Exman explained to Fox News Digital the district has nine school libraries and hundreds of classroom libraries for students, and Iowa’s new law put school systems on a tight schedule to comply.
“Iowa’s law was enacted with a very short timeline, signed by the governor at the end of May and effective July 1,” Exman told Fox in an email Thursday. “In addition, this law holds individual teachers and teacher librarians criminally liable for violations.
“This has created significant concerns among our teachers as we prepare to welcome students back next week. We needed an efficient and defensible way to identify which books may need to be removed from our collections due to (the law).”
The Mason City Community School District compiled lists of books commonly challenged in school districts, then separated books that were contested for reasons other than sexual content, Exman said.
“We searched the titles of that shortened list to identify which books are available through our school library collections. This narrowed our work down to just over 40 books,” she explained.
The district then used ChatGPT, OpenAI’s wildly popular chatbot that can mimic human conversation, and asked the system, “Does [book] contain a description of a sex act?” about each book.
“I specifically used the language of the law. I know others have asked similar questions, such as ‘do [these books] contain explicit content?’ and received different responses,” Exman said.
ChatGPT identified 19 books that contain a description of a sex act, including “Monday’s Not Coming” by Tiffany D. Jackson, “Nineteen Minutes” by Jodi Picoult, “The Handmaid’s Tale” by Margaret Atwood, “Beloved” by Toni Morrison and “Thirteen Reasons Why” by Jay Asher.
Exman noted that human intervention still plays a big role in the process, explaining the district is using a website that details whether texts contain any questionable material, called “Book Looks,” to verify the presence of sexual material. Otherwise, Exman will personally read the materials and make a final determination.

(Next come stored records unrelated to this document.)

/-! ### Gathers and scatters (08 R205, R209) -/

/-- Issue of a gather or scatter to gse, whose queue holds 4. -/
def State.gseWord (s : State) (regs : List RegF) (base idx : BitVec 5) (off : BitVec 24) (m : State → Option (Cmd × State)) : State :=
  s.memWord regs fun u =>
    let n := u.turn.core
    let ea := u.memEa base off
    let tb := (u.areg idx).toNat
    if ea % 4 ≠ 0 ∨ tb % 64 ≠ 0 ∨ spmSize < tb + 4096 then .trap .addr 0 false
    else
      match m u with
      | none => .wait
      | some (m, u) =>
        if 4 ≤ (u.cur.cmds.filter fun x => x.eng = engGse).length then .full
        else
          let (st, u) := u.stampFor n (unitOfEng engGse)
          let (id, u) := u.addCmd n { m with addr := ea, table := tb, stamp := st, cal := u.cal }
          .done (u.schedMem (u.stc + 1) (.gatherElement n id 0) st)

def execLdgath (q : RegF) (base idx : BitVec 5) (off : BitVec 24) (s : State) : Out :=
  .next (s.gseWord (memRegs base idx) base idx off fun u =>
    some ({ mkCmd engGse .l (.ldgath q base idx off) with queue := q.toNat }, u))

def execStscat (q : RegF) (base idx : BitVec 5) (off : BitVec 24) (s : State) : Out :=
  .next (s.gseWord (memRegs base idx) base idx off fun u =>
    (u.sqHead q).map fun v =>
      ({ mkCmd engGse .s (.stscat q base idx off) with data := v }, u.sqPop q))

/-- Address of element i. -/
def Cmd.elemAddr (m : Cmd) (i : Nat) : Nat := m.elemOf (m.idxs.getD i 0)

/-- The gather engine: the oldest command takes a slot and reads its index table; then its elements are performed one after the
other, each translated as it comes. -/
def State.gather (s : State) (n id i : Nat) : State :=
  let c := s.core n
  match c.cmd? id with
  | none => s
  | some m =>
    let again := s.schedMem (s.stc + 1) (.gatherElement n id i) m.stamp
    match m.slot with
    | none =>
      if c.cmds.any fun x => x.eng = engGse && decide (x.id < id) then again
      else
        match s.grabSlot n engGse with
        | none => again
        | some b =>
          (s.setCore n (c.setCmd { m with slot := some b })).firstRow n m id 5 m.table 64
    | some _ =>
      let va := m.elemAddr i
      let store := match m.op with
        | .stscat .. => true
        | _ => false
      let next (s : State) : State :=
        if i < 1023 then s.schedMemFree (.gatherElement n id (i + 1)) m.stamp
        else if store then s.schedMem s.stc (.storePerformed n id) m.stamp
        else s.sched s.stc phEngine (.loadQueuePush n id)
      let loc : Nat := match s.xlate n va false with
        | .ok p | .miss p => locOf [p] va
        | _ => 2 ^ 60 + va
      -- an element that a full log refused is written before the next one (08 R209)
      if s.accessBefore n m.q id [(loc, 4)] || (store && s.refused n id) then again
      else
        match s.xlate n va store with
        | .bad => s.engineFault n id .addr
        | .remote .. => s.engineFault n id .addr
        | .marked a => (s.stopBadRead n (.codeword a)).retireCmd n id
        | .miss p =>
          if !c.sys.region then s.engineFault n id .schedmiss
          else (s.fillCache n p).schedMemFree (.gatherElement n id i) m.stamp
        | .ok p =>
          if paPkg p.pa ≠ s.pkg ∧ realPa p.pa then s.engineFault n id .addr
          else if store then
            next (s.taskWrite n [p] va (leBytes 4 (velem 32 m.data i)) m.stamp id)
          else
            match s.badRead n [p] va 4 with
            | some b => (s.stopBadRead n b).retireCmd n id
            | none =>
              let v := leVal (s.taskRead n [p] va 4)
              let m' := { m with data := m.data ||| BitVec.ofNat 32768 (v * 2 ^ (32 * i)), arrived := decide (i = 1023) }
              next (s.setCore n (c.setCmd m'))
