/-- A record has ended, with its error or none: it leaves its core, its launch counts it, its weight will return and then its window be
released (08 R234), and whatever waited for its end goes on. -/
def State.endRec (s : State) (id : Nat) (err : Option (Stamp × Nat)) (audit : Bool) : State :=
  match s.rec? id with
  | none => s
  | some r =>
    if r.st = .ended then s
    else
      let s := s.offCore id
      let s := match r.residue with
        | some x => s.freeSlot r.ctx x.slot
        | none => s
      let s := (s.setRec { r with st := .ended, residue := none, spilled := false }).unsched fun e => e = .priorityAging id
      let s := s.dropSpilled r.ctx id
      let counted := r.kind = .ordinary || r.kind = .redA
      let s := match s.launchOf r with
        | some l =>
          if counted then
            let sat (n : Nat) : Nat := Nat.min n (2 ^ 32 - 1)
            s.setLaunch { l with nerr := sat (l.nerr + err.isSome.toNat), naudit := sat (l.naudit + audit.toNat),
                                 err := match err with | some (st, c) => firstErr l.err st c | none => l.err }
          else s
        | none => s
      let s := (s.checkTeam r).checkBarriers
      let s := if r.kind = .recovery then s.checkLaunch r.ctx r.lserial else s
      let s := ((s.releaseVersions r.ctx).unspill).tryReturn id
      let s := (s.siblings r).foldl (fun s x => s.tryReturn x.id) s
      -- outputs that are lost while no record rebuilds them are walked again: the walk had left them to this one (01 R30, 16 R384)
      let s := (r.outs.filter fun u => s.ctxOpen r.ctx && (s.dirEnt u).any (fun e => e.st = .lost) && !s.hasJob (.darnerWalk u)).foldl (fun s u =>
        s.schedDarner s.stc (.darnerWalk u) u) s
      (s.kick).checkContext r.ctx

/-- An error entry about a record that no core runs: of a record that has been placed, its physical core and that core's die; of one
that never was, core 0 and the die that holds it (log 97). -/
def State.errorRec (s : State) (r : TaskRec) (code : Nat) (detail : Word) : State :=
  let placed := decide (r.t0 ≠ 0)
  s.errorEntry r.ctx { stc := s.stc, issuer := (unitIssuer 11 1 r.die).toNat, code := code, taskid := r.id, detail := detail,
                       pcore := if placed then s.physOf r.core else 0, die := if placed then dieOf r.core else r.die, lserial := r.lserial }

/-- A record that no core runs ends with an error, stamped by the dispatcher of its die. -/
def State.failRec (s : State) (r : TaskRec) (code : Nat) (detail : Word) : State :=
  let (st, s) := s.unitStamp 11 1 r.die
  (s.errorRec r code detail).endRec r.id (some (st, code)) false

/-! ### POISONED versions (16 R379) -/

/-- Versions become POISONED, with the records that wait on them; those records' own outputs follow. -/
def State.poisonGo : Nat → List Nat → State → State
  | 0, _, s => s
  | fuel + 1, names, s =>
    let names := names.filter fun u => (s.dirEnt u).any fun e => e.st ≠ .poisoned && e.st ≠ .full
    if names.isEmpty then s
    else
      let s := names.foldl (fun s u => s.modDir u fun e => { e with st := .poisoned }) s
      -- a report that a lost die sent has no acknowledgement to wait for any more
      let s : State := { s with sentLin := s.sentLin.filter fun l => !(names.contains l.name && (s.die l.die).lost) }
      let hit := s.recs.filter fun r =>
        (r.st = .wait || r.st = .ready || r.st = .booked || r.st = .loading) && r.ins.any fun u => names.contains u
      let s := hit.foldl (fun s r =>
        let bad := (r.ins.find? fun u => names.contains u).getD 0
        s.failRec r errPoisonOp (BitVec.ofNat 64 bad)) s
      let s := names.foldl (fun s u => (s.recs.filter fun r => r.outs.contains u).foldl (fun s r => s.tryReturn r.id) s) s
      State.poisonGo fuel (hit.flatMap (·.outs)) s

def State.poison (s : State) (names : List Nat) : State := State.poisonGo (s.recs.length + 1) names s

/-- READY if every operand is FULL; ended by a POISONED one, with its outputs (R379); else WAIT. -/
def State.readyOrWait (s : State) (id : Nat) : State :=
  match s.rec? id with
  | none => s
  | some r =>
    match r.ins.find? fun u => (s.dirEnt u).any fun e => e.st = .poisoned with
    | some u => (s.failRec r errPoisonOp (BitVec.ofNat 64 u)).poison r.outs
    | none =>
      if s.allFull r then s.makeReady id
      else ((s.setRec { r with st := .wait, residue := none }).unsched (fun e => e = .priorityAging id)).inherit

/-- A record restarts from its first start: its place and its saved state are gone. -/
def State.restart (s : State) (id : Nat) : State :=
  match s.rec? id with
  | none => s
  | some r =>
    let s := s.unplace id
    let s := match r.residue with
      | some x => s.freeSlot r.ctx x.slot
      | none => s
    s.readyOrWait id

/-! ### Creation (12 R301 to R303, R307) -/

/-- A directory entry for a version that is absent. -/
def State.enterVersion (s : State) (name : Nat) : State :=
  if (s.dirEnt name).isSome then s else { s with dir := s.dir ++ [{ name := name }] }

/-- Two names of the list are equal. -/
def hasDup (l : List Nat) : Bool := decide (l.eraseDups.length ≠ l.length)

/-- The record's team exists, waiting in the order of its launch. -/
def State.enterTeam (s : State) (l : Launch) (w : Word) : State :=
  let k := l.group l.teamlvl w
  if s.teams.any fun t => t.launch = l.order && t.index = k then s
  else { s with teams := s.teams ++ [{ launch := l.order, index := k, waitOrder := l.order }] }

/-- A new record on a die, ended at once by DUPOUT or by a POISONED operand, else READY or in WAIT. -/
def State.addRec (s : State) (l : Launch) (kind : RunKind) (w : Word) (param prio weight d : Nat) (parent : Option Nat) (iprio : Nat)
    (avoid : List Nat) : Nat × State :=
  let x := s.die d
  let id := 2 ^ 29 * d + x.serial % 2 ^ 29
  let s := s.setDie d { x with serial := x.serial + 1 }
  let taskno := l.taskno w
  let tiles := l.resolve taskno
  let ins := (tiles.filter fun t => !t.2).map (·.1)
  let outs := (tiles.filter (·.2)).map (·.1)
  let s := ins.foldl State.enterVersion s
  let dup := kind = .ordinary && (hasDup (ins ++ outs) ||
    outs.any fun u => (s.dirEnt u).any (fun e => e.st ≠ .empty) || s.recs.any fun r => r.live && r.outs.contains u)
  -- only a record of the Darner takes a reserve entry (12 R307)
  let spill := !dup && decide (s.poolFree d ≤ kind.keeps)
  -- a spill past SPILLCAP ends the launch's further spawns
  let full := spill && !kind.darner && (s.ctx? l.ctx).any fun x => decide (x.spillcap ≤ x.spilled.length)
  let s := if full then (match s.launch? l.ctx l.lserial with
    | some y => s.setLaunch { y with spawnsEnded := true }
    | none => s) else s
  let r : TaskRec :=
    { id := id, ctx := l.ctx, lserial := l.lserial, wid := w, taskno := taskno, param := param, prio := prio, weight := weight,
      ins := ins, outs := if dup then [] else outs, tiles := tiles, kind := kind, die := d, parent := parent, iprio := iprio,
      avoid := avoid, pre := l.pre, spilled := spill, reserve := kind.darner && !spill }
  let s : State := { s with recs := s.recs ++ [r] }
  let s := if kind = .ordinary then s.enterTeam l w else s
  if dup then (id, s.failRec r errDupOut 0)
  else
    let s := outs.foldl State.enterVersion s
    let s := if spill then s.modCtx l.ctx fun c => { c with spilled := c.spilled ++ [id] } else s
    (id, s.readyOrWait id)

“While we’re not letting ChatGPT have the final say, the obvious benefit to using AI here is that I will immediately be reading five or six books instead of thousands,” she said.
Exman noted that after the removal of the books, parents will be able to challenge the decision and begin a process to reconsider a book.
“Our parents always have and always will have the right to compel the district to reconsider a text that is included or has been excluded from our collections. We are committed to ensuring parents always have a voice in the education their students receive,” she said.
She explained to Fox News Digital that, as a former English teacher, she shares the same concern as some Americans that the bans may keep from students books with historical value.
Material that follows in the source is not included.